Genetic Modifiers of Immune Reactivity to a Human Pathogenic Mycobacterium
1. Program in Infectious Diseases and Immunity in Global Health, The Research Institute of the McGill University Health Centre, Montreal, Quebec, Canada; 2. McGill International TB Centre and Departments of Medicine and Human Genetics, McGill University, Montreal, Quebec, Canada; 3. Sainte-Justine Hospital Research Centre, Montreal, Quebec H3T 1C5, Canada; 4. Department of Biochemistry, Faculty of Medicine, University of Montreal, Montreal, Quebec H3T 1J4, Canada; 5. Laboratory of Human Genetics of Infectious Diseases, Necker Branch, Institut National de la Santé et de la Recherche Médicale, U.1163, Paris 75015, France; 6. Department of Pediatrics, Faculty of Medicine, University of Montreal, Montreal, Quebec H3T 1J4, Canada.
Leprosy is a human infectious disease caused by Mycobacterium leprae. A strong host genetic contribution to leprosy susceptibility is well established. However, the modulation of the transcriptional response to infection and the mechanism of disease control are poorly understood. To address this gap in knowledge of leprosy pathogenicity, we conducted a genome-wide search for loci that are associated with transcript variation – expressed quantitative trait loci (eQTLs) – before and after stimulation with Mycobacterium leprae sonicate in whole blood cells from 54 unrelated leprosy patients from Vietnam.
Among 12043 tested genes, we found 6787 as being significantly up- or down-regulated. Gene ontology (GO) enrichment analysis on differentially expressed genes (DEG) allowed us to confirm that the vast majority of significant enrichments were related to the immune response, including genes that had previously been associated with leprosy (e.g. TNF is in the top 15 of the most DEG). We then identified 36700 cis-eQTLs for 818 genes, including 5784 for 33 genes associated with the “immune response” GO term. Interestingly, most of these “immune response” eQTLs (>95%) were eQTLs for genes in the HLA region. In addition, we found 7814 eQTLs as being specific to stimulated or to non-stimulated cells but not to both conditions. Of those, we found 336 response eQTLs for genes associated with the “immune response” GO term including 265 for HLA genes. This finding is concordant with the results of our genome-wide association study, which had identified the HLA system as an important genetic risk factor of disease. The response eQTLs correspond to regulatory variations that likely affect the interaction between human whole blood cells and M. leprae sonicate, and thus likely between the human host and M. leprae themselves. Remarkably, ADCY3 – previously identified as a leprosy type-I reaction signature gene – was one of the genes presenting the highest number of response eQTLs (present only after stimulation) as well as one of the highest up-regulations of gene expression. On the contrary, RNASE6 – known to have strong antimicrobial activity – had eQTLs specific to non-stimulated cells and underwent one of the strongest down-regulations after stimulation.

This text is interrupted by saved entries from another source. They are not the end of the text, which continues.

/-- Media Gate commands. Accepted GATE_STATUS, GATE_DRIVE, GATE_SERVICE, GATE_REMOTE, GATE_SESSION_OPEN and
GATE_SESSION_CLOSE commands: the whole next state of each, by its card; GATE_DRIVE with a drive that trains brings
the port up and answers with what it shows, and takes the port down otherwise; an opened session waits for its
partner. A GATE_DRIVE, GATE_SERVICE, REC_VOL_FORMAT or REC_VOL_MOUNT whose port still holds writes that a power-loss
response keeps from admission waits. Rests on 14_media_gate.md R327, 14_media_gate.md R331, 14_media_gate.md R344,
14_media_gate.md R347, 14_media_gate.md R348, 14_media_gate.md R353. -/
def Obligations.GateCommands : Prop :=
  (∀ n, Yields gateStatusCard (.gateStatus n) n (fun b s => if fld b 0 1 = 1 then gateStatusClear s else s)
    (fun _ s => gateStatusBytes s)) ∧
  (∀ n, Yields gateRemoteCard (.gateRemote n) n
    (fun b s =>
      { s with
       gate.serve := fld b 0 1 = 1
       gate.maxSessions := fld b 2 2
       gate.creditPool := fld b 4 2 }) (fun _ _ => [])) ∧
  (∀ n, Begins gateSessionOpenCard (.gateSessionOpen n) n
    (fun b s =>
      let r := startOpen s {
        num := 0, kind := 4, state := 1, partner := fld b 2 2, slot := some n.val,
        maxItem := storageMaxItem (fld b 4 2) (fld b 1 1) }
      let x : Session := {
        server := false, nsid := fld b 0 1, flow := r.1, partner := fld b 2 2, remoteNs := fld b 1 1,
        credits := fld b 4 2 }
      launchOpen { r.2 with gate.sessions := r.2.gate.sessions ++ [x] } r.1)) ∧
  (∀ n, Yields gateSessionCloseCard (.gateSessionClose n) n
    (fun b s =>
      let nsid := fld b 0 1
      sessionSettle { s with gate.sessions := s.gate.sessions.map fun x =>
       if !x.server && x.nsid == nsid then { x with closing := true } else x } nsid) (fun _ _ => [])) ∧
  (∀ (n : Fin 40) (s : State) (f : DriveFacts), Accepted (gateDriveCard (some f)) n s →
    gateWaits (gateDriveCard (some f)) s n = false → fld (slotBody s n) 1 1 = 1 →
    let p := fld (slotBody s n) 0 1
    let t := bringUp (updVolume s p fun v => { v with failed := false }) p (fld (slotBody s n) 4 4) f
    exec (.gateDrive n (some f)) s = .next (mbxOk t n (leBytes 1 (gatePort t p).gen ++ leBytes 1 (gatePort t p).width ++
      leBytes 1 (gatePort t p).lbaLog2 ++ leBytes 1 (boolNat (gatePort t p).clipValid) ++
      leBytes 4 (gatePort t p).rolledBack ++ leBytes 8 (gatePort t p).blocks))) ∧
  (∀ (n : Fin 40) (s : State) (d : Option DriveFacts), Accepted (gateDriveCard d) n s →
    gateWaits (gateDriveCard d) s n = false → fld (slotBody s n) 1 1 = 0 →
    exec (.gateDrive n d) s = .next (mbxOk (portDown s (fld (slotBody s n) 0 1)) n (zeros 16))) ∧
  (∀ (n : Fin 40) (s : State), Accepted gateServiceCard n s → gateWaits gateServiceCard s n = false →
    let p := fld (slotBody s n) 0 1
    let q := gatePort s p
    (fld (slotBody s n) 1 1 = 1 → exec (.gateService n) s = .next (
      let t := updGatePort s p fun q => { q with state := 3 }
      mbxOk (nsNotice (if q.clipValid then nsNotice t (p + 1) else t) (p + 5)) n [])) ∧
    (fld (slotBody s n) 1 1 = 0 → exec (.gateService n) s = .next (
      mbxOk (bringUp (nsNotice (nvmeSettle (finishPort s p)) (p + 5)) p q.windowKib ⟨q.gen, q.width, q.lbaLog2, q.blocks⟩)
        n []))) ∧
  (∀ (n : Fin 40) (d : Option DriveFacts) (s : State),
    (gateWaits (gateDriveCard d) s n = true → exec (.gateDrive n d) s = .next s) ∧
    (gateWaits gateServiceCard s n = true → exec (.gateService n) s = .next s) ∧
    (gateWaits volFormatCard s n = true → exec (.recVolFormat n) s = .next s) ∧
    (gateWaits volMountCard s n = true → exec (.recVolMount n) s = .next s))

Given their association with changes in the immune response to M. leprae sonicate, these response eQTLs represent promising genetic candidates for susceptibility or resistance to leprosy and show the functional consequence of genetic risk factors for disease. Importantly, our study identified novel, hitherto unknown pathways of host responsiveness to M. leprae and substantially increases our understanding of leprosy pathogenicity.